-- ==== Sys2Proof/Machine/CoreOps.lean ====
section
/-! DEFINITION. What the module does around a core: attempts to issue, faults and the end of the context they bring (R113, R114,
R508), DMA rows (R158 to R161), and arrivals (R134). -/

namespace Sys2Proof.Machine

/-! Faults (R114, R504, R508). -/

/-- R114, R504, R508: SCRATCH_DATA: the context is SUSPECT; the faulting core's dump is FULL, the others' STATE; a DUMP of 0 writes
none here either (log entry 124). -/
def State.suspectCtx (s : State) (n k : Nat) : State :=
  let s := (s.endCtx n .suspect 0x02 false).abortDecision n 0x02 0xFF
  let s := (s.modSlot n fun x => { x with pw := { x.pw with fcore := k } }).ctxRecord 5 n 0x02
  if s.rst.cfgDump = 0 then s else s.dump 0xFE 0x0D n (s.coresOf n) fun q => decide (q = k)

/-- R114: a core of context n has faulted. -/
def State.faultCtx (s : State) (n k : Nat) : State :=
  match (s.slot n).state, (s.core k).fault with
  | .running, some f => if f.code = fcScratchData then s.suspectCtx n k else s.abortCtx n 0x01 0xFF
  | .loaded, some f => if f.code = fcScratchData then s.suspectCtx n k else s.abortCtx n 0x01 0xFF
  | _, _ => s

/-- R113: a deferred fault is delivered at once to a core that waits in a waiting syllable or has issued STEPEND. -/
def Core.deliver (c : Core) (always : Bool) : Core :=
  match c.deferred with
  | some f => if always || c.waiting || c.ended then c.takeFault f else c
  | none => c

/-! After an attempt to issue. -/

/-- R132, R374: a posted hint goes to the region's node, which keeps the newest of each core. -/
def State.takeHint (s : State) (k : Nat) : State :=
  match (s.core k).hint with
  | none => s
  | some h =>
    let i := regionOfCore k
    let q := ((coresOfRegion i).findIdx? fun x => x = k).getD 0
    (s.modCore k fun c => { c with hint := none }).modRegion i fun x =>
      { x with hints := x.hints.filter (fun y => y.core ≠ q) ++ [{ core := q, level := h.level, lead := h.lead, since := h.since, at_ := s.rt.now.toNat }] }

/-- R257: DATA for another chip leaves the outbound buffer for a port. -/
def State.sendOut (s : State) (k n : Nat) : State :=
  let away := (s.core k).outbound.filter fun m => m.dstChip ≠ s.fab.chipId
  (s.modCore k fun c => { c with outbound := c.outbound.filter fun m => m.dstChip = s.fab.chipId }).postAll n away

/-- What follows a change of core k: its messages, contributions and hint leave it, issued bundles are progress (R490, R521), and
a fault ends its context. -/
def State.settleCore (s : State) (k : Nat) (before : Core) : State :=
  let c := s.core k
  match c.res with
  | none => s
  | some r =>
    let n := r.slot
    let ms := c.emit
    let s := ((s.modCore k fun c => { c with emit := [] }).postAll n ms).sendOut k n
    let s := (s.contribute k n c.contribs).takeHint k
    let s := if c.issued = before.issued then s
      else (s.modSlot n fun x => { x with pw := { x.pw with bundles := x.pw.bundles + 1 } }).progress n
    if c.fault.isSome ∧ before.fault.isNone then (s.faultCtx n k).settle else s

/-- A change of one core, and what follows it. An attempt advances the open-value counter (log entry 1). -/
def State.onCore (s : State) (k : Nat) (f : Env → Core → Core) : State :=
  let c := s.core k
  let s := { (s.setCore k (f (s.env k) c)) with free := s.free + 1 }
  s.settleCore k c

/-- A core whose context is RUNNING. -/
def State.coreRuns (s : State) (k : Nat) : Bool :=
  match (s.core k).res with
  | some r => decide ((s.slot r.slot).state = .running)
  | none => false

/-- R98, R107: a syllable reaches the core its command names. -/
def State.syllable (s : State) (i : Instr) (iss : Issue) : State :=
  if s.coreRuns iss.core then s.onCore iss.core fun e c => c.present e i iss else s

/-! DMA (R158 to R161). -/

/-- R161, R332: every byte of a row lies in the layout, and is writable for a store. -/
def Slot.rowAllowed (x : Slot) (store : Bool) (a n : Nat) : Bool :=
  (List.range (n / 64)).all fun i => match x.extentAt (a + 64 * i) with
    | some e => !store || e.wr
    | none => false

/-- The 64-byte units of a row of a DMA.LD: false where a poisoned unit or page stops it (R161). -/
def State.loadUnits (s : State) (k sp a : Nat) (first : Bool) : Nat → Bool × State
  | 0 => (true, s)
  | n + 1 =>
    let r := s.readUnit a first
    match r.1 with
    | none => (false, r.2)
    | some bs => (r.2.modCore k fun c => c.spWrite sp bs).loadUnits k (sp + 64) (a + 64) false n

/-- A DMA that stops on a deferred fault: its counter drops (R161). -/
def Core.dmaStop (c : Core) (d : Dma) (code : BitVec 8) (addr : BitVec 64) : Core :=
  { c with dmas := c.dmas.erase d, dmaCnt := Tbl.update 0 c.dmaCnt d.q (· - 1) }.defer code d.slot d.pc addr

/-- R160: the rows that a DMA.ST has moved stand in device memory. -/
def State.dmaFlush (s : State) (d : Dma) : State := d.out.foldl (fun a r => a.writeRow r.1 r.2) s

/-- The list with the element at i replaced. -/
def setAt {α : Type} (l : List α) (i : Nat) (x : α) : List α := l.take i ++ x :: l.drop (i + 1)

/-- R160, R161: the next row of the i-th outstanding DMA of core k. A row of a DMA.ST leaves the scratchpad, and is seen in device
memory once the DMA completes or stops. A scratchpad word that cannot be corrected stops a DMA.ST before the row that holds it (R168;
log entry 25). Under throttle level 3 the row waits (R293). -/
def State.dmaRow (s : State) (k i : Nat) : State :=
  let c := s.core k
  match c.res, c.dmas[i]? with
  | some r, some d =>
    let x := s.slot r.slot
    let a := d.gv + d.moved * d.stride
    let sp := d.gs + d.moved * d.rowBytes
    if d.rows ≤ d.moved then s
    else if s.blocked a d.rowBytes then s
    else if !x.rowAllowed d.store a d.rowBytes then (s.dmaFlush d).modCore k fun c => c.dmaStop d fcDmaProt 0#64
    else if d.store then
      match c.badIn sp d.rowBytes with
      | some w => (s.dmaFlush d).modCore k fun c => c.dmaStop d fcScratchData (BitVec.ofNat 64 w)
      | none => s.modCore k fun c =>
          { c with dmas := setAt c.dmas i { d with moved := d.moved + 1, out := d.out ++ [(a, c.spRead sp d.rowBytes)] } }
    else
      let r := s.loadUnits k sp a true (d.rowBytes / 64)
      if r.1 then r.2.modCore k fun c => { c with dmas := setAt c.dmas i { d with moved := d.moved + 1 } }
      else r.2.modCore k fun c => c.dmaStop d fcDmaPoison 0#64
  | _, _ => s

/-- R160: the last byte of the i-th outstanding DMA is written, and its counter drops. -/
def State.dmaDone (s : State) (k i : Nat) : State :=
  let c := s.core k
  match c.res, c.dmas[i]? with
  | some r, some d =>
    if d.moved < d.rows then s
    else ((s.dmaFlush d).modCore k fun c =>
      { c with dmas := c.dmas.eraseIdx i, dmaCnt := Tbl.update 0 c.dmaCnt d.q (· - 1) }).progress r.slot
  | _, _ => s

/-- A unit's work changes a core; a deferred fault that it brings is delivered where R113 says at once. -/
def State.unitWork (s : State) (k : Nat) (f : State → State) : State :=
  let before := s.core k
  let s := f s
  (s.modCore k fun c => if before.deferred.isNone then c.deliver false else c).settleCore k before

/-! Arrival (R134). -/

/-- Every operation the core issued has completed. -/
def Core.quiet (c : Core) : Bool :=
  c.m0.isEmpty && c.m1.isEmpty && c.dmas.isEmpty && c.outbound.isEmpty && c.offloads.isEmpty && c.contribs.isEmpty && c.creditDue.isEmpty &&
  c.deferred.isNone

end Sys2Proof.Machine
end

++++

» Your task: Please restate word for word the lines of the material above, beginning with the one that holds "if r.1 then" and ending with the last.

» Problem solution:
      if r.1 then r.2.modCore k fun c => { c with dmas := setAt c.dmas i { d with moved := d.moved + 1 } }
      else r.2.modCore k fun c => c.dmaStop d fcDmaPoison 0#64
  | _, _ => s

/-- R160: the last byte of the i-th outstanding DMA is written, and its counter drops. -/
def State.dmaDone (s : State) (k i : Nat) : State :=
  let c := s.core k
  match c.res, c.dmas[i]? with
  | some r, some d =>
    if d.moved < d.rows then s
    else ((s.dmaFlush d).modCore k fun c =>
      { c with dmas := c.dmas.eraseIdx i, dmaCnt := Tbl.update 0 c.dmaCnt d.q (· - 1) }).progress r.slot
  | _, _ => s

/-- A unit's work changes a core; a deferred fault that it brings is delivered where R113 says at once. -/
def State.unitWork (s : State) (k : Nat) (f : State → State) : State :=
  let before := s.core k
  let s := f s
  (s.modCore k fun c => if before.deferred.isNone then c.deliver false else c).settleCore k before

/-! Arrival (R134). -/

/-- Every operation the core issued has completed. -/
def Core.quiet (c : Core) : Bool :=
  c.m0.isEmpty && c.m1.isEmpty && c.dmas.isEmpty && c.outbound.isEmpty && c.offloads.isEmpty && c.contribs.isEmpty && c.creditDue.isEmpty &&
  c.deferred.isNone

end Sys2Proof.Machine
end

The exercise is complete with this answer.